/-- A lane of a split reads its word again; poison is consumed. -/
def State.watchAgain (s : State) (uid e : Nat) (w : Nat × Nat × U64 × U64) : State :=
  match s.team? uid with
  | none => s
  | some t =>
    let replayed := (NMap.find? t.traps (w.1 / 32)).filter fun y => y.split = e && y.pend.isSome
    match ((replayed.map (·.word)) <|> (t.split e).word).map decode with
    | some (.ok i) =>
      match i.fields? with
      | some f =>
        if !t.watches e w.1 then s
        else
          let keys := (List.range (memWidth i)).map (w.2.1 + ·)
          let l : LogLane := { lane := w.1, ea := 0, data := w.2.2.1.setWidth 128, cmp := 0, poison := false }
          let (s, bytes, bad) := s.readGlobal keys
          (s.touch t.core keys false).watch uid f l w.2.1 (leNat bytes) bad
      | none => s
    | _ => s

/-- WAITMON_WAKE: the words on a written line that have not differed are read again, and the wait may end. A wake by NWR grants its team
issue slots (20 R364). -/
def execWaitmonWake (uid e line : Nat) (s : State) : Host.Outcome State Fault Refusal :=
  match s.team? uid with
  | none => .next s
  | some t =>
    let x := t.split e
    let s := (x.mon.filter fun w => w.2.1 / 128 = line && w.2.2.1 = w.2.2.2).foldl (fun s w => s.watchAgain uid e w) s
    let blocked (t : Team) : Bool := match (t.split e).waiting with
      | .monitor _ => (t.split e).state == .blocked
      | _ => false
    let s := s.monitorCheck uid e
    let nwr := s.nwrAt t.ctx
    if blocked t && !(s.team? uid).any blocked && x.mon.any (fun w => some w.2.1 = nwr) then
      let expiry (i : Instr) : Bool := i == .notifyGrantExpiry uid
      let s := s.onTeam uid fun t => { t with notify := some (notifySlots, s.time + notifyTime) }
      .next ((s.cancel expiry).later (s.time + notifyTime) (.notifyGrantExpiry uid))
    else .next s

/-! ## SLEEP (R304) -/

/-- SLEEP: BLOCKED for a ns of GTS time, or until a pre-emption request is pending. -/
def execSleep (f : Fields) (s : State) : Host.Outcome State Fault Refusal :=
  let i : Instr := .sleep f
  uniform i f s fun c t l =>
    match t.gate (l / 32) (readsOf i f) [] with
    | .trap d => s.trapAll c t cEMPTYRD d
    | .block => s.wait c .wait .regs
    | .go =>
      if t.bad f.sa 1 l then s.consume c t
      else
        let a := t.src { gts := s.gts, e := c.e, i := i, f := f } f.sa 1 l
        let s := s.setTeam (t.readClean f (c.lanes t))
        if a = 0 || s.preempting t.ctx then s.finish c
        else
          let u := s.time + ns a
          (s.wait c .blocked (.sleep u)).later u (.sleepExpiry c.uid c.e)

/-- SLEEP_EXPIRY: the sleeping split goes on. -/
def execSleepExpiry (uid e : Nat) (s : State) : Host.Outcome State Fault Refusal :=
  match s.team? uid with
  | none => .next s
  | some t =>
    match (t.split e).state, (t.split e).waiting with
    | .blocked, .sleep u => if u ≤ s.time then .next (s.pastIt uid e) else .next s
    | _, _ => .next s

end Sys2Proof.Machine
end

====================

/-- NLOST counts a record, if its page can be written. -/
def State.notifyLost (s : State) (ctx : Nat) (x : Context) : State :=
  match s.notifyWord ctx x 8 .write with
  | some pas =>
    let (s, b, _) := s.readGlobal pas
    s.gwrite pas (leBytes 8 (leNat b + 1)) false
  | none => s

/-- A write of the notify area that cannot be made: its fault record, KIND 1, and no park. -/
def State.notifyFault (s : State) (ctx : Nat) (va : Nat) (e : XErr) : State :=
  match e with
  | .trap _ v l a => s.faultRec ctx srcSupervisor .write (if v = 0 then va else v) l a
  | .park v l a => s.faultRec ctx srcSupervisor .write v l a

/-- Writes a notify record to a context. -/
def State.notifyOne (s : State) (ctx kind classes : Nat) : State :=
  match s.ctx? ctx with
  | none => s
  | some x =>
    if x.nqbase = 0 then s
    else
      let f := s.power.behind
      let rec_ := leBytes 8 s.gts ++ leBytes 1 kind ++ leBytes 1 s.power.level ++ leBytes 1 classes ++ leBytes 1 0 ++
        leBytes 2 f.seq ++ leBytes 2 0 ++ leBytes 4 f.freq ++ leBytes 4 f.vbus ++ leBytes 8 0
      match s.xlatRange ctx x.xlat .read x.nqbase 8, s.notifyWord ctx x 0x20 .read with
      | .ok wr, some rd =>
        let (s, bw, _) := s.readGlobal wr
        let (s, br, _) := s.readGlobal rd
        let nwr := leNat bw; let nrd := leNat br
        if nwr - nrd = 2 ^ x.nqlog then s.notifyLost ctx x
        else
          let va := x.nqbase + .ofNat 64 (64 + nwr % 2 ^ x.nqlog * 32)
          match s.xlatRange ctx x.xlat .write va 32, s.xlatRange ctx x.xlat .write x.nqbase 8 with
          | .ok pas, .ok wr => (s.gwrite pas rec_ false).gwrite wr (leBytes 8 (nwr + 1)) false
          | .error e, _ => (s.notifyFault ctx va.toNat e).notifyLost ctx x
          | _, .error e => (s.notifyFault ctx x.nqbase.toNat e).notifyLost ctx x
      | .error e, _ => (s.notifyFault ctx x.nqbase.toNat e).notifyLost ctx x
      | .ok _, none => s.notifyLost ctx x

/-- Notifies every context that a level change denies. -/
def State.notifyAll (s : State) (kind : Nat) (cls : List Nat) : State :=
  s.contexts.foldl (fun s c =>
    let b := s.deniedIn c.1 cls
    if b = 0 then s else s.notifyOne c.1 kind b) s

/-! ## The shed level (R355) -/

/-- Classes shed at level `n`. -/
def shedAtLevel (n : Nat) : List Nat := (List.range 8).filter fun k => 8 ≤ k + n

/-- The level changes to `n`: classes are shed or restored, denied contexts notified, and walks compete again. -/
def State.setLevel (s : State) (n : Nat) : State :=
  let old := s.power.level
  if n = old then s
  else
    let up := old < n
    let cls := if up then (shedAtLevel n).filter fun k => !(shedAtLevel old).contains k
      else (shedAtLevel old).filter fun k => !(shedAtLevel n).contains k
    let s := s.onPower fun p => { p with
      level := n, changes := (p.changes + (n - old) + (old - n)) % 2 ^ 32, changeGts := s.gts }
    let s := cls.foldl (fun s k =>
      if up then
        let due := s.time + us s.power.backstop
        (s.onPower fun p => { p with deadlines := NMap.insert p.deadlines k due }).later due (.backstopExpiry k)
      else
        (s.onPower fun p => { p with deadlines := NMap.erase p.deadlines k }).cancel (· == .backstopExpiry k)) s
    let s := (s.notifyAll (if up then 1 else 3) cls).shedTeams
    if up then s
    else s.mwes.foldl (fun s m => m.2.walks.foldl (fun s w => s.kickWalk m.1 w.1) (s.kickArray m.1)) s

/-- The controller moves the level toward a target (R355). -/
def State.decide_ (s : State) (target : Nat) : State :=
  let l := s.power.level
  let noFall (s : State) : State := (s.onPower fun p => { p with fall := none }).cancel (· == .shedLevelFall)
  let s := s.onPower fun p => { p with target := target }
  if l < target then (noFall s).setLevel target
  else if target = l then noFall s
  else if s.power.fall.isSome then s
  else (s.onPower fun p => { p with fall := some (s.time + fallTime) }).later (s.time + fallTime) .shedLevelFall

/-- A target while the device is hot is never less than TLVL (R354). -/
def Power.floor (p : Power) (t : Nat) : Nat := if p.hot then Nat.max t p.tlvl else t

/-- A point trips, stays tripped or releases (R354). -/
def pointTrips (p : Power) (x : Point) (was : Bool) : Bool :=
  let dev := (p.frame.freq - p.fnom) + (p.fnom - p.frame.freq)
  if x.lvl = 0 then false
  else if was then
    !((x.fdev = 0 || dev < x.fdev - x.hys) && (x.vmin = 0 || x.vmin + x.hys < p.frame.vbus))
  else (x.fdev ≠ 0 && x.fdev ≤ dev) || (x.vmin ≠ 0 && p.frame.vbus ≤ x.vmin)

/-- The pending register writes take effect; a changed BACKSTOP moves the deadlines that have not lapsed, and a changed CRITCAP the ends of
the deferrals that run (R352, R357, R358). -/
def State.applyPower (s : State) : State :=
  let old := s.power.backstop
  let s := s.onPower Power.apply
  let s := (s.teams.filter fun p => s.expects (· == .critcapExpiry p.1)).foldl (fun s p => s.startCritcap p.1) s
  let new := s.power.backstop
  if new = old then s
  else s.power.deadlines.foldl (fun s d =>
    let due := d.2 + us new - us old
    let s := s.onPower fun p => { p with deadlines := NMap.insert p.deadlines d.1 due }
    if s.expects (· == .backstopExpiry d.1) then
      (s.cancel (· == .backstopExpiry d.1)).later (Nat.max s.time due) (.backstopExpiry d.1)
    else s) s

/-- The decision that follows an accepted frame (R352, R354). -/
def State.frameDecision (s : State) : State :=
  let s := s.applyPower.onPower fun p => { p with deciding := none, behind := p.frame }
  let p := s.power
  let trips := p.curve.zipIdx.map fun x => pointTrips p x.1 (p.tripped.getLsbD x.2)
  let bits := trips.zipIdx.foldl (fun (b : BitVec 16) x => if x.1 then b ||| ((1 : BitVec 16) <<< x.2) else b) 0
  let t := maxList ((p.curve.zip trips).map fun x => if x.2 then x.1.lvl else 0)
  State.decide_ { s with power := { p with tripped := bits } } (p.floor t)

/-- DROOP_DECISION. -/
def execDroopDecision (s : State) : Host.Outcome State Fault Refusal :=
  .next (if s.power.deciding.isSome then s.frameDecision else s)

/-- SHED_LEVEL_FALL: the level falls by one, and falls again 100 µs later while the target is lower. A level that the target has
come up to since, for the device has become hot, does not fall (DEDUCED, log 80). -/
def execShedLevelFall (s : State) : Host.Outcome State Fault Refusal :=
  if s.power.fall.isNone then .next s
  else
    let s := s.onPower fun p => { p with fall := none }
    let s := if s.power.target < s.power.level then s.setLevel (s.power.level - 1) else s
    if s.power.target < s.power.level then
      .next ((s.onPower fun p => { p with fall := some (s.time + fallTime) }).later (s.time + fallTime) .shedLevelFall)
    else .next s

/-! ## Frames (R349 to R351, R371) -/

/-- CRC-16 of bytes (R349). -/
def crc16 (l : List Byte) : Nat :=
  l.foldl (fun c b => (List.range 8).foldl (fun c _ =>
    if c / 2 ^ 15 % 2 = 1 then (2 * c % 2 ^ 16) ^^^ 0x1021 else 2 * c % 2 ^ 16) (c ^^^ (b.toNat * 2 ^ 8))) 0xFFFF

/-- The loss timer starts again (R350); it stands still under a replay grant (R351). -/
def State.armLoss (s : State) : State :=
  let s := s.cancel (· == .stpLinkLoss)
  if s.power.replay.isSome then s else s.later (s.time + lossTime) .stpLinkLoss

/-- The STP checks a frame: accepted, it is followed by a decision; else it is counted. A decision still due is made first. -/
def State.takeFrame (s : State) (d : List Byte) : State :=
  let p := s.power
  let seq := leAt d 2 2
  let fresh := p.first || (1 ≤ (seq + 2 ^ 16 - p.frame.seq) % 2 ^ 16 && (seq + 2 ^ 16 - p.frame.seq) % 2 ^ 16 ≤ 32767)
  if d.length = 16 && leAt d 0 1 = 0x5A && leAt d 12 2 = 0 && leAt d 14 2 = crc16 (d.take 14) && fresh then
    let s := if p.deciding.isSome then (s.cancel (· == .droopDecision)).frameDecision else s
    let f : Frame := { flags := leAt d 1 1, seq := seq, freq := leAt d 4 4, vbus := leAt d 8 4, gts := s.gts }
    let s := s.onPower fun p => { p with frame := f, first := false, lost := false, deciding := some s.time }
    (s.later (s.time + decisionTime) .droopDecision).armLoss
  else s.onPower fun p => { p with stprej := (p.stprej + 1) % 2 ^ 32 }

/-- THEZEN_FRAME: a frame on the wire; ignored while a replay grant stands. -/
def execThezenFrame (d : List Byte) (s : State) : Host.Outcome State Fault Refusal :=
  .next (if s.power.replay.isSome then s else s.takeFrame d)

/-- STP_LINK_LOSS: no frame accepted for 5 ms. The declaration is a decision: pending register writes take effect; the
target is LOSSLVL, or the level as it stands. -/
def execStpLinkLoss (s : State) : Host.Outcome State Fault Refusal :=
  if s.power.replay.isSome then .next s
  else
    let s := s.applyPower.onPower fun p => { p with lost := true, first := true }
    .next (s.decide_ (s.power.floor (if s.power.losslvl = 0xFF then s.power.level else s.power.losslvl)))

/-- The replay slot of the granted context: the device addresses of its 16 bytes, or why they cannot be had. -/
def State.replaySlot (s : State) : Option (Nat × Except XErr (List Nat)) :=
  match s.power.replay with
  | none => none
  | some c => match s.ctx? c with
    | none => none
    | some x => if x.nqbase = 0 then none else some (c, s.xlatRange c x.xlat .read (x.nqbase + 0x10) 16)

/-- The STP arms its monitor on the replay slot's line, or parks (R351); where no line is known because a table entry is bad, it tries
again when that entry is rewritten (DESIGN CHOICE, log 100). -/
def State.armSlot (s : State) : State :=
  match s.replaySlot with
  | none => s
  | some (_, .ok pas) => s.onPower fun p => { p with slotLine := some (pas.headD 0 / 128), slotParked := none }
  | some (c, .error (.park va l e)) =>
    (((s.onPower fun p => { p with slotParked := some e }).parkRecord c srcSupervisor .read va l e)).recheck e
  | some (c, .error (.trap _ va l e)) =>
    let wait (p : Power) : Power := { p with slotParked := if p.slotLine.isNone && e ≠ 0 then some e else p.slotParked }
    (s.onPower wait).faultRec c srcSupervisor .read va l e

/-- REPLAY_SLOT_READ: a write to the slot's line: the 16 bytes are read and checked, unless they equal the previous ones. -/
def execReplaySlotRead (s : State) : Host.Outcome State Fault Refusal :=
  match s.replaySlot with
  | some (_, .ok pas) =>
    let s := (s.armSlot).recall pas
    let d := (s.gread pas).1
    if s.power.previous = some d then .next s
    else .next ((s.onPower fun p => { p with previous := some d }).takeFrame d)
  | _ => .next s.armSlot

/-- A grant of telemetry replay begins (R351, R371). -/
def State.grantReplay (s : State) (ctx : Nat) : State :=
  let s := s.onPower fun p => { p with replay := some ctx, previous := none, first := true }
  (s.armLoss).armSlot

====================

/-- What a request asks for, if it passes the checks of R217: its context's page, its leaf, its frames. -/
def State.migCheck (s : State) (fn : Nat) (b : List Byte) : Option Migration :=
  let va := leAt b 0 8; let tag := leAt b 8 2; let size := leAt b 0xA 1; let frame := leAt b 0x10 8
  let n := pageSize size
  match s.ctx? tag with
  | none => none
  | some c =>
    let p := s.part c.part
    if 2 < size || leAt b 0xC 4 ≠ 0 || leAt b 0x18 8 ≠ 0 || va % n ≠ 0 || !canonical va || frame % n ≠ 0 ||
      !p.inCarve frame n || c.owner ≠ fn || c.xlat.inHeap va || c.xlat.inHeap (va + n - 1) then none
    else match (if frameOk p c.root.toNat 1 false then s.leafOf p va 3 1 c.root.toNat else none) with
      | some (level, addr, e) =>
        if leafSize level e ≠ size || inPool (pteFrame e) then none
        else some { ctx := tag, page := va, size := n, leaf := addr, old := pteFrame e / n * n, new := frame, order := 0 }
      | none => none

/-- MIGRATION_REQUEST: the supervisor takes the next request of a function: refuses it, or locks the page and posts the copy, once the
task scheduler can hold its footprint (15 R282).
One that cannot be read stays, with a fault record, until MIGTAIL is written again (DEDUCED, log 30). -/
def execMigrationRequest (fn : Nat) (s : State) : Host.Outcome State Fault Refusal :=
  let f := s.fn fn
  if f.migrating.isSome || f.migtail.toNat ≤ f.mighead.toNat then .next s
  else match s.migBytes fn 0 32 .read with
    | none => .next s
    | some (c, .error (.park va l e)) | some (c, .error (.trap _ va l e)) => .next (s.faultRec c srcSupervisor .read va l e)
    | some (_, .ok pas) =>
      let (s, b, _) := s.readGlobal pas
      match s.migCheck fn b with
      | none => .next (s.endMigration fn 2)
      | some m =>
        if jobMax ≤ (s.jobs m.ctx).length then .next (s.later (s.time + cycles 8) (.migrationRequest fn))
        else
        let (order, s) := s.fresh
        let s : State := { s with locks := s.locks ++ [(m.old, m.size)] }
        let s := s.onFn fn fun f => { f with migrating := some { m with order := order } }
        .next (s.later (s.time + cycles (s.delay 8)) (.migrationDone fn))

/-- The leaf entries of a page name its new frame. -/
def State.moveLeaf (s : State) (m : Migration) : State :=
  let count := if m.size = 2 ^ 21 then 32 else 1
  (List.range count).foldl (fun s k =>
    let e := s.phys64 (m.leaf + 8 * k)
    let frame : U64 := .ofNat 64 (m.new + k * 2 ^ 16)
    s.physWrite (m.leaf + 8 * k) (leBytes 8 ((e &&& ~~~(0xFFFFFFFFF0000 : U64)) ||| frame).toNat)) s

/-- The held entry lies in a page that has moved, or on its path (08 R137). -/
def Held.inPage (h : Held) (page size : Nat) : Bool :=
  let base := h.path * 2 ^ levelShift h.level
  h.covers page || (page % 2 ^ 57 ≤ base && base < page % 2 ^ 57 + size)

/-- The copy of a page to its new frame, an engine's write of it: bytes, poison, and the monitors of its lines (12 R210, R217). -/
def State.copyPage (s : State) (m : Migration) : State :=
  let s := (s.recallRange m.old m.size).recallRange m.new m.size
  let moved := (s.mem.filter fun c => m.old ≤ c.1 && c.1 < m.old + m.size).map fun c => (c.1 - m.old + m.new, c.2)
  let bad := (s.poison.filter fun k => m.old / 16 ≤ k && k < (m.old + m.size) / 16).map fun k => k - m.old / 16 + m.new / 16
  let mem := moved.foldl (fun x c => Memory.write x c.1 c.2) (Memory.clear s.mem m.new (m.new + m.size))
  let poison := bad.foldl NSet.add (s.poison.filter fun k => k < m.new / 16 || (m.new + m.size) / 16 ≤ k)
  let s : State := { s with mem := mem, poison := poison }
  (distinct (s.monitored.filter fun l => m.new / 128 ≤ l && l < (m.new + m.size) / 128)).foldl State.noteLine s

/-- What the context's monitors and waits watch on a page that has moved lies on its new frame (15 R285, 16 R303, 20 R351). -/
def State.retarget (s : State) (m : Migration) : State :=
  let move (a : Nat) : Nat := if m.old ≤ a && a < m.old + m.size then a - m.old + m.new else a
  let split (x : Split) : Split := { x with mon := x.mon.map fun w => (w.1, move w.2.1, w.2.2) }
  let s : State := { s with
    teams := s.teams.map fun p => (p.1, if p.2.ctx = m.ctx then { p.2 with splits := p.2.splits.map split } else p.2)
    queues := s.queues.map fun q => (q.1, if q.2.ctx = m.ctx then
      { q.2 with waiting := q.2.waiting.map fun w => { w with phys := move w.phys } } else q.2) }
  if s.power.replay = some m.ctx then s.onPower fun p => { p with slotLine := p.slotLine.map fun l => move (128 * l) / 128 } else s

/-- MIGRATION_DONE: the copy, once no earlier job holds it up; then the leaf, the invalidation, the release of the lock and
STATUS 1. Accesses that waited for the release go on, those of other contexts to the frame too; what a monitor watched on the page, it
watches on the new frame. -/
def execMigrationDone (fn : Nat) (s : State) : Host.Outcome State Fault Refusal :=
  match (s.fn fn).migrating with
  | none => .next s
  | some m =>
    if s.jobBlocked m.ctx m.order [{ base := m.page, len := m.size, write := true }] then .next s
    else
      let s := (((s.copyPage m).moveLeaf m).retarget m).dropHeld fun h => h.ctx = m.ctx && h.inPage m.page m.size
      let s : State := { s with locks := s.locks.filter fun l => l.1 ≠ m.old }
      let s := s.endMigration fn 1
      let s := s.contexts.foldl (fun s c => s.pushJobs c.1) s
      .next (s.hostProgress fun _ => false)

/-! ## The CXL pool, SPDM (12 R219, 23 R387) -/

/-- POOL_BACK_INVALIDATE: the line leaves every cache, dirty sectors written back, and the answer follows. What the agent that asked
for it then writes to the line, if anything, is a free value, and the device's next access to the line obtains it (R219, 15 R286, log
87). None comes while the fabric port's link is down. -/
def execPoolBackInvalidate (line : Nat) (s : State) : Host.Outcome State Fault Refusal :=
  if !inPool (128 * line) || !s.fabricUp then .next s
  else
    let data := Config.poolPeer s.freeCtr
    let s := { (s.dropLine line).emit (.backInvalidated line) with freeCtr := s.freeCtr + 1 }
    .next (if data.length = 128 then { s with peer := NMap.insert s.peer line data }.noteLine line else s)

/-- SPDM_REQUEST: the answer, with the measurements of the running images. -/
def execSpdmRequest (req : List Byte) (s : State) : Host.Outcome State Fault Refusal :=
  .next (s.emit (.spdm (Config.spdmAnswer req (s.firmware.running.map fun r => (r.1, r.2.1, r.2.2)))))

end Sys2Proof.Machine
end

====================

What is required -
For every line of the data above that contains "waiting", copy that line.

Task result -
    let blocked (t : Team) : Bool := match (t.split e).waiting with
    match (t.split e).state, (t.split e).waiting with
      { q.2 with waiting := q.2.waiting.map fun w => { w with phys := move w.phys } } else q.2) }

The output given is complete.